— Provided information —

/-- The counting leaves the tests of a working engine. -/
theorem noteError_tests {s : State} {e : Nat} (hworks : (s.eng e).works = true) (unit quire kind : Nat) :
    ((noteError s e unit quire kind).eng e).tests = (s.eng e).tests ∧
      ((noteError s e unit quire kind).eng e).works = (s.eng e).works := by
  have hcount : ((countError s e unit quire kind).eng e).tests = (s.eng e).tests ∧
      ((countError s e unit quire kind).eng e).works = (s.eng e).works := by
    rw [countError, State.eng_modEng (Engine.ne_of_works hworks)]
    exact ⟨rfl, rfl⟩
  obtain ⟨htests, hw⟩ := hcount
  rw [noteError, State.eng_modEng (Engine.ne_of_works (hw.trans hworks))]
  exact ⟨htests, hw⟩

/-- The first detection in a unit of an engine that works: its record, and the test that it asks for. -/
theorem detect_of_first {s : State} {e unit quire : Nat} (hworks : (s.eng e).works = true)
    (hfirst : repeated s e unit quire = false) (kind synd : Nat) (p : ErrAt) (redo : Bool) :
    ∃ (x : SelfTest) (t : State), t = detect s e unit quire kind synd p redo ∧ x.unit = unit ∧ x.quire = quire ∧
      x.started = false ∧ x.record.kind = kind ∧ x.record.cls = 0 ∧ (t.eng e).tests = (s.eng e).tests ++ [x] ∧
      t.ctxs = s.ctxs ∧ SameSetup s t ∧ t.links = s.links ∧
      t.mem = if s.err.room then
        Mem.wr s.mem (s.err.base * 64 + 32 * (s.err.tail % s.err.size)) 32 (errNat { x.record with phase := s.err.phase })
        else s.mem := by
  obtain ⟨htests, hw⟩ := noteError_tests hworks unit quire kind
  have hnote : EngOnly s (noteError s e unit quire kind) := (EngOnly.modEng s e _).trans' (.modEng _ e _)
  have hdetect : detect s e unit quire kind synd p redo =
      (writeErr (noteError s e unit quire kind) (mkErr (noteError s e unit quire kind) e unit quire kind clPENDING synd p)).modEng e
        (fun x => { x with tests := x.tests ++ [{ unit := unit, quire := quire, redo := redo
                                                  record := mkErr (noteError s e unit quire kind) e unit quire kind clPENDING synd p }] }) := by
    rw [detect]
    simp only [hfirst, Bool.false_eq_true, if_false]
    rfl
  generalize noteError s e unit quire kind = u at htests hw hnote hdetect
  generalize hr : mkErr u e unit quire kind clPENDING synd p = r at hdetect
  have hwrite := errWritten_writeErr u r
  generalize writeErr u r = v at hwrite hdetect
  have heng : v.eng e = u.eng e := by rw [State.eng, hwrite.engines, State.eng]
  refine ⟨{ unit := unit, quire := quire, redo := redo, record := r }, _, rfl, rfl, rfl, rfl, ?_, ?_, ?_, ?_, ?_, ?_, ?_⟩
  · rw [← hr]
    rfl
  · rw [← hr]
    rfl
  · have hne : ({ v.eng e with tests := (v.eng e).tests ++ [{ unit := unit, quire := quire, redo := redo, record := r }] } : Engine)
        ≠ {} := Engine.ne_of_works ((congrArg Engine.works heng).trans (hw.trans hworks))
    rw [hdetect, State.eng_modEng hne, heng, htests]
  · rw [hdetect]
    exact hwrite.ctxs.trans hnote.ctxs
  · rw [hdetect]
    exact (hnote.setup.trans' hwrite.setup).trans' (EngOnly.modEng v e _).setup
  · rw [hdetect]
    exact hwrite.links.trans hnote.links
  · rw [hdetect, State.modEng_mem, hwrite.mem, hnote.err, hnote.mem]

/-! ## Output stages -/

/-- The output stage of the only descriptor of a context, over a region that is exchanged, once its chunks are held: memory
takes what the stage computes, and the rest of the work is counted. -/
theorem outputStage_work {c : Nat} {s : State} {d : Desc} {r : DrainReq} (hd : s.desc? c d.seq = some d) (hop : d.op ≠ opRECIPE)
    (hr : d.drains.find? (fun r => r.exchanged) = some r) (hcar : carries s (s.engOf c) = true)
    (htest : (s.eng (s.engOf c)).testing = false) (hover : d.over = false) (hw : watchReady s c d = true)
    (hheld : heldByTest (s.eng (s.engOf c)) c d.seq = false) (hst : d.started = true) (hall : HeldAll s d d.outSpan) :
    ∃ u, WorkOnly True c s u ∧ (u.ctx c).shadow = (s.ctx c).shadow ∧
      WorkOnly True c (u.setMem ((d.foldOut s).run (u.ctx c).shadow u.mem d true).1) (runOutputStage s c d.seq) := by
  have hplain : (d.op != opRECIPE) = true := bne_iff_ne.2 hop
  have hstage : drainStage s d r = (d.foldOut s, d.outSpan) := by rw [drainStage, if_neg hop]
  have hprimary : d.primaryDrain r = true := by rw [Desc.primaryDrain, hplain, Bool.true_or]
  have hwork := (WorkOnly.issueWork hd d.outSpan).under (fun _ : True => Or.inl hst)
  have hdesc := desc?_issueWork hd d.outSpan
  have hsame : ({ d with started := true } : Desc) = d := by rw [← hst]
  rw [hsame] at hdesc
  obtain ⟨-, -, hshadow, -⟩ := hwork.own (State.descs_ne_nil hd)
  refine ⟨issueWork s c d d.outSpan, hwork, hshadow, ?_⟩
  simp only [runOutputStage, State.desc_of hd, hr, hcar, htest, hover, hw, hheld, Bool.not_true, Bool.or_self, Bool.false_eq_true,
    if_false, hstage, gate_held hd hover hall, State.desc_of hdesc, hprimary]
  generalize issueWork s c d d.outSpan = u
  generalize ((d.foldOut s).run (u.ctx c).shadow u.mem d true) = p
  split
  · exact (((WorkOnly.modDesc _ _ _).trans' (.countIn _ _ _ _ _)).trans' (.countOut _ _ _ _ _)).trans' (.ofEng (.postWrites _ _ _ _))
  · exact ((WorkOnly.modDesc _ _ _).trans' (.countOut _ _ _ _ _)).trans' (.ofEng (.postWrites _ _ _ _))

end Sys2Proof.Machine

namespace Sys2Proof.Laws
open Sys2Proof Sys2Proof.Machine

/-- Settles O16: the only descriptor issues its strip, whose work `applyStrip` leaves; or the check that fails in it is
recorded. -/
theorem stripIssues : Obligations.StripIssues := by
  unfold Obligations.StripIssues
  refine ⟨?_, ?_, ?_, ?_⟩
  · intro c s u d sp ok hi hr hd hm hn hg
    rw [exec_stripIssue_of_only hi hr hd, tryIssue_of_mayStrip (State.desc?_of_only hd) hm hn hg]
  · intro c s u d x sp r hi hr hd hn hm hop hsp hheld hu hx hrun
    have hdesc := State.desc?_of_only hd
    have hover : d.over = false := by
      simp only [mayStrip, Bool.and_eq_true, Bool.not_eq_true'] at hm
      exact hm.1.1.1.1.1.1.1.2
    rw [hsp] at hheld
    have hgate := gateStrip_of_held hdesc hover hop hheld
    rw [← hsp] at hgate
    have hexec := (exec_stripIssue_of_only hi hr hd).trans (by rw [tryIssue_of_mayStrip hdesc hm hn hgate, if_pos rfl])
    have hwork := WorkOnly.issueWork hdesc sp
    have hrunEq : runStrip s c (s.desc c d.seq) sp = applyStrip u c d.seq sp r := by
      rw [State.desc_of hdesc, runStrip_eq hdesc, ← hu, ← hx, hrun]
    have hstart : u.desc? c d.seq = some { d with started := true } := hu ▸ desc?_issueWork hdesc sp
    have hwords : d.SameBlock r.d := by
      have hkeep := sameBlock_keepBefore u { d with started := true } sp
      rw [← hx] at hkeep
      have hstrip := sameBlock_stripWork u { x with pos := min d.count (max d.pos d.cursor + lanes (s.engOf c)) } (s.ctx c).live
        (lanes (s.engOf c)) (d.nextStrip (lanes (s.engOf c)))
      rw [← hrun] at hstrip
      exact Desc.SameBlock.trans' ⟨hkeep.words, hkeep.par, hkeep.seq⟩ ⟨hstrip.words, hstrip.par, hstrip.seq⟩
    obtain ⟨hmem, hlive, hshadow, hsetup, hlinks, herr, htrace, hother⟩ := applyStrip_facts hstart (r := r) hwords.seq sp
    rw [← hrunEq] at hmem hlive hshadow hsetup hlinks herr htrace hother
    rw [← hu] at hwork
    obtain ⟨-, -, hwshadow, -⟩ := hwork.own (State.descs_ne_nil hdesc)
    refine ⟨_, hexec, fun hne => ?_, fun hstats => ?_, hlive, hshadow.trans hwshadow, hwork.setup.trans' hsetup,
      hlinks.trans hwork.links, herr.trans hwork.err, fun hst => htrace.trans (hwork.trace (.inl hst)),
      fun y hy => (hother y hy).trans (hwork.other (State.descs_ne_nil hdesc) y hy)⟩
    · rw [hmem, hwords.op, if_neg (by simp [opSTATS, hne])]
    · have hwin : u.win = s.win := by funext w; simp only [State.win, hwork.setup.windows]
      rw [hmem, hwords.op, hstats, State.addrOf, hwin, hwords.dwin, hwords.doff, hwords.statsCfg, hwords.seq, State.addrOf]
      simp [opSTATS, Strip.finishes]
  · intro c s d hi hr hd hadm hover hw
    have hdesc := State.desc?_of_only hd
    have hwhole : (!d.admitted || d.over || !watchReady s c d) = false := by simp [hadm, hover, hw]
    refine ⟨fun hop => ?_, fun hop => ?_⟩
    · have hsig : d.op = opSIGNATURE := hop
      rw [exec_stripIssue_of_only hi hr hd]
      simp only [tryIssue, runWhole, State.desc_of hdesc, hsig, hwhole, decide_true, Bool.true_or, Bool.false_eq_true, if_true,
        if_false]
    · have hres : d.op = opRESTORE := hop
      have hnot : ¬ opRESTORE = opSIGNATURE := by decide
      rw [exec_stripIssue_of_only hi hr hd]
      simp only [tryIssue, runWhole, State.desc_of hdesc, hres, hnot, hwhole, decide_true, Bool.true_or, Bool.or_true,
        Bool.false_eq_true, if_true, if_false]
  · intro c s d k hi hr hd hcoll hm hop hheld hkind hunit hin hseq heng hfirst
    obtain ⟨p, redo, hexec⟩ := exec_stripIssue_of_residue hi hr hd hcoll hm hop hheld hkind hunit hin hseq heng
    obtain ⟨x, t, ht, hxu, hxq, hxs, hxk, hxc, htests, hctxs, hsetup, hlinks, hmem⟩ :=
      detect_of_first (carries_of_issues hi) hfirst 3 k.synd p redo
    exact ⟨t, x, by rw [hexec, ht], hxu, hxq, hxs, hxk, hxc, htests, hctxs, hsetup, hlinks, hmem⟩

---

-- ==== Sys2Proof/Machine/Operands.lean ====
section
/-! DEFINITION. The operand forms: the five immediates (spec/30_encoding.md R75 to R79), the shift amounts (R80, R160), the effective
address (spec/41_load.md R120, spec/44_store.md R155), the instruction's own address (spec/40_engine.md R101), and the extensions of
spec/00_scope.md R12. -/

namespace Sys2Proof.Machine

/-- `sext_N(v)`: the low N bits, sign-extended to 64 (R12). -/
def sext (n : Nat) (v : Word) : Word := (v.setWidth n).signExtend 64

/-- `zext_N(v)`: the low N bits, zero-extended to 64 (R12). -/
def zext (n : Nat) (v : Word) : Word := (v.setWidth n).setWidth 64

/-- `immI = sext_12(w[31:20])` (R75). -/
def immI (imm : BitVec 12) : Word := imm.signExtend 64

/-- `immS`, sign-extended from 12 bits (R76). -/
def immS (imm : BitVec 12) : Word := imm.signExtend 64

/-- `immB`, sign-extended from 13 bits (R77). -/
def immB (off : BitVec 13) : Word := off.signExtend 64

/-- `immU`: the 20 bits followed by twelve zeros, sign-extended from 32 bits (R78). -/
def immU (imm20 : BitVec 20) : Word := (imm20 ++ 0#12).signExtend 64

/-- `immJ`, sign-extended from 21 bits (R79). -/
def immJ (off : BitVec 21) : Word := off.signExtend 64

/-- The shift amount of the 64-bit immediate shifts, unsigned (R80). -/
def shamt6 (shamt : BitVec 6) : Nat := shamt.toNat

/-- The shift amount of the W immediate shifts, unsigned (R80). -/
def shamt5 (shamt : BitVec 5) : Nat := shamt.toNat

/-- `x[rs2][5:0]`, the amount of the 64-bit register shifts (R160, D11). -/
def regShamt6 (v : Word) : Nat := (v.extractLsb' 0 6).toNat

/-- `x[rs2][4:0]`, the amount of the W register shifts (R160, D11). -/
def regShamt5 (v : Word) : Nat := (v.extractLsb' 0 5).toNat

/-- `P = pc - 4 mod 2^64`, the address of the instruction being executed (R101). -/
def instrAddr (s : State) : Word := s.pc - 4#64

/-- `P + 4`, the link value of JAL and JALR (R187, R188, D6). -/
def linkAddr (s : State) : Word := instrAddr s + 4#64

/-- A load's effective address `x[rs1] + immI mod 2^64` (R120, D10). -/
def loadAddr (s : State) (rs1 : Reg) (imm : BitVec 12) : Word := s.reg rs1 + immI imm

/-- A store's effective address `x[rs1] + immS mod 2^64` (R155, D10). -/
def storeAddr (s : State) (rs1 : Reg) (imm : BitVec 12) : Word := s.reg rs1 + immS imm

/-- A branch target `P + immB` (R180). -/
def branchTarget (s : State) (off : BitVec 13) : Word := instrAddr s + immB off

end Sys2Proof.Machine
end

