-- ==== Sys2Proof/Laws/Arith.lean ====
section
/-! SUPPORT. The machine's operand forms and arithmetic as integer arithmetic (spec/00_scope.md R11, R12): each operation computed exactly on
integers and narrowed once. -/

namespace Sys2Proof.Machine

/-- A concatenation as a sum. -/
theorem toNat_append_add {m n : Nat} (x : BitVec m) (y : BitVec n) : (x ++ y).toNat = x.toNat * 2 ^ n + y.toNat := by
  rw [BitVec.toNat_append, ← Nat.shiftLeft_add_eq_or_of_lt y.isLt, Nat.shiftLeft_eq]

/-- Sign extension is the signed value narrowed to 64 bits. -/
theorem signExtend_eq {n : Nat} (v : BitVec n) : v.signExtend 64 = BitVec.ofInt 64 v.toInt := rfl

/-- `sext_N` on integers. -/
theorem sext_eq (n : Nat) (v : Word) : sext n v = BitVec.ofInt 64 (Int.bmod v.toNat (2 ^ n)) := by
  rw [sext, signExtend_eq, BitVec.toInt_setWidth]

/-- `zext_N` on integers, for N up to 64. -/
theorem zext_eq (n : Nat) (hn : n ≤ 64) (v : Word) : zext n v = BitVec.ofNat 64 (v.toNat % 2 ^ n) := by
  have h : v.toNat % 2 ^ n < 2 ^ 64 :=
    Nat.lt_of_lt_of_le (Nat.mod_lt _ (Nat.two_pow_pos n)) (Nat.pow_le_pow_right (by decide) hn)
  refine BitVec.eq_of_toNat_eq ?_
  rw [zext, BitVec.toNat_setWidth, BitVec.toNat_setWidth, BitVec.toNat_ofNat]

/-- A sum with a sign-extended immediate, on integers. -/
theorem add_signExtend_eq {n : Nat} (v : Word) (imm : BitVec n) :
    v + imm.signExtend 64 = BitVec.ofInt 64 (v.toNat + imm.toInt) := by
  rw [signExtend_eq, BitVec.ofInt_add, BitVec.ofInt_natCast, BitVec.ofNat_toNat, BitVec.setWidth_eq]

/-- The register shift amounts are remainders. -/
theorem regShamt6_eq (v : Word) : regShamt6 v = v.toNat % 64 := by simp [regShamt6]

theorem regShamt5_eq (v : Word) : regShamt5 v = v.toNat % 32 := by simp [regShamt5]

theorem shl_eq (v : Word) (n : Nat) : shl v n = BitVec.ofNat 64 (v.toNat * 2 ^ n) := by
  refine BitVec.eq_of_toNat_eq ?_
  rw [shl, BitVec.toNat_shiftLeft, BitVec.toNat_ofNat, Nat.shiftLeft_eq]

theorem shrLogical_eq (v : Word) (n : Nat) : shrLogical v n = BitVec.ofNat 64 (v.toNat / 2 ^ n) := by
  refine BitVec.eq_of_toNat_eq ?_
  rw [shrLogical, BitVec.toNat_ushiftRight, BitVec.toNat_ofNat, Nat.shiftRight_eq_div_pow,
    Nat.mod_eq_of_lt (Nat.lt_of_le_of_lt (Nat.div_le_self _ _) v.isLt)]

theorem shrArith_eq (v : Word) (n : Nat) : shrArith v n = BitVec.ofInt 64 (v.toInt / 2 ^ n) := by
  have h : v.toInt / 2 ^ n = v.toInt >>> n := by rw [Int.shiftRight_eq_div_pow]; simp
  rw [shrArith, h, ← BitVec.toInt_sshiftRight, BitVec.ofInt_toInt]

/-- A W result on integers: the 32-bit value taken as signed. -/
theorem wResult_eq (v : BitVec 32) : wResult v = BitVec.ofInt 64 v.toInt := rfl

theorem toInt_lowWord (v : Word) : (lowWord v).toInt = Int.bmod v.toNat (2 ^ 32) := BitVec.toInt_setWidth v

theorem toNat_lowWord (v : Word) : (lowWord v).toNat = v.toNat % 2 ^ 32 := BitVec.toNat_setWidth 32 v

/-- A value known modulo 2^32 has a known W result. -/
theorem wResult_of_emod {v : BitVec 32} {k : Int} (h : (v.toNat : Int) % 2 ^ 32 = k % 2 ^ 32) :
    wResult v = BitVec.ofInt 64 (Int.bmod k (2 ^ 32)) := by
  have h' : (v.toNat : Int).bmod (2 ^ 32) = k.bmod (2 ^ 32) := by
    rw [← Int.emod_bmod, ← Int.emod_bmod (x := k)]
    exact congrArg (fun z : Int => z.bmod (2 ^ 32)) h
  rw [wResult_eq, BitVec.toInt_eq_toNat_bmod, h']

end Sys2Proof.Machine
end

— Work item —
Beginning with the line that has "takes what the" and ending with the line that has "refine ⟨issueWork s", set down the lines above exactly and include no others.

— Exercise answer —
takes what the stage computes, and the rest of the work is counted. -/
theorem outputStage_work {c : Nat} {s : State} {d : Desc} {r : DrainReq} (hd : s.desc? c d.seq = some d) (hop : d.op ≠ opRECIPE)
    (hr : d.drains.find? (fun r => r.exchanged) = some r) (hcar : carries s (s.engOf c) = true)
    (htest : (s.eng (s.engOf c)).testing = false) (hover : d.over = false) (hw : watchReady s c d = true)
    (hheld : heldByTest (s.eng (s.engOf c)) c d.seq = false) (hst : d.started = true) (hall : HeldAll s d d.outSpan) :
    ∃ u, WorkOnly True c s u ∧ (u.ctx c).shadow = (s.ctx c).shadow ∧
      WorkOnly True c (u.setMem ((d.foldOut s).run (u.ctx c).shadow u.mem d true).1) (runOutputStage s c d.seq) := by
  have hplain : (d.op != opRECIPE) = true := bne_iff_ne.2 hop
  have hstage : drainStage s d r = (d.foldOut s, d.outSpan) := by rw [drainStage, if_neg hop]
  have hprimary : d.primaryDrain r = true := by rw [Desc.primaryDrain, hplain, Bool.true_or]
  have hwork := (WorkOnly.issueWork hd d.outSpan).under (fun _ : True => Or.inl hst)
  have hdesc := desc?_issueWork hd d.outSpan
  have hsame : ({ d with started := true } : Desc) = d := by rw [← hst]
  rw [hsame] at hdesc
  obtain ⟨-, -, hshadow, -⟩ := hwork.own (State.descs_ne_nil hd)
  refine ⟨issueWork s c d d.outSpan, hwork, hshadow, ?_⟩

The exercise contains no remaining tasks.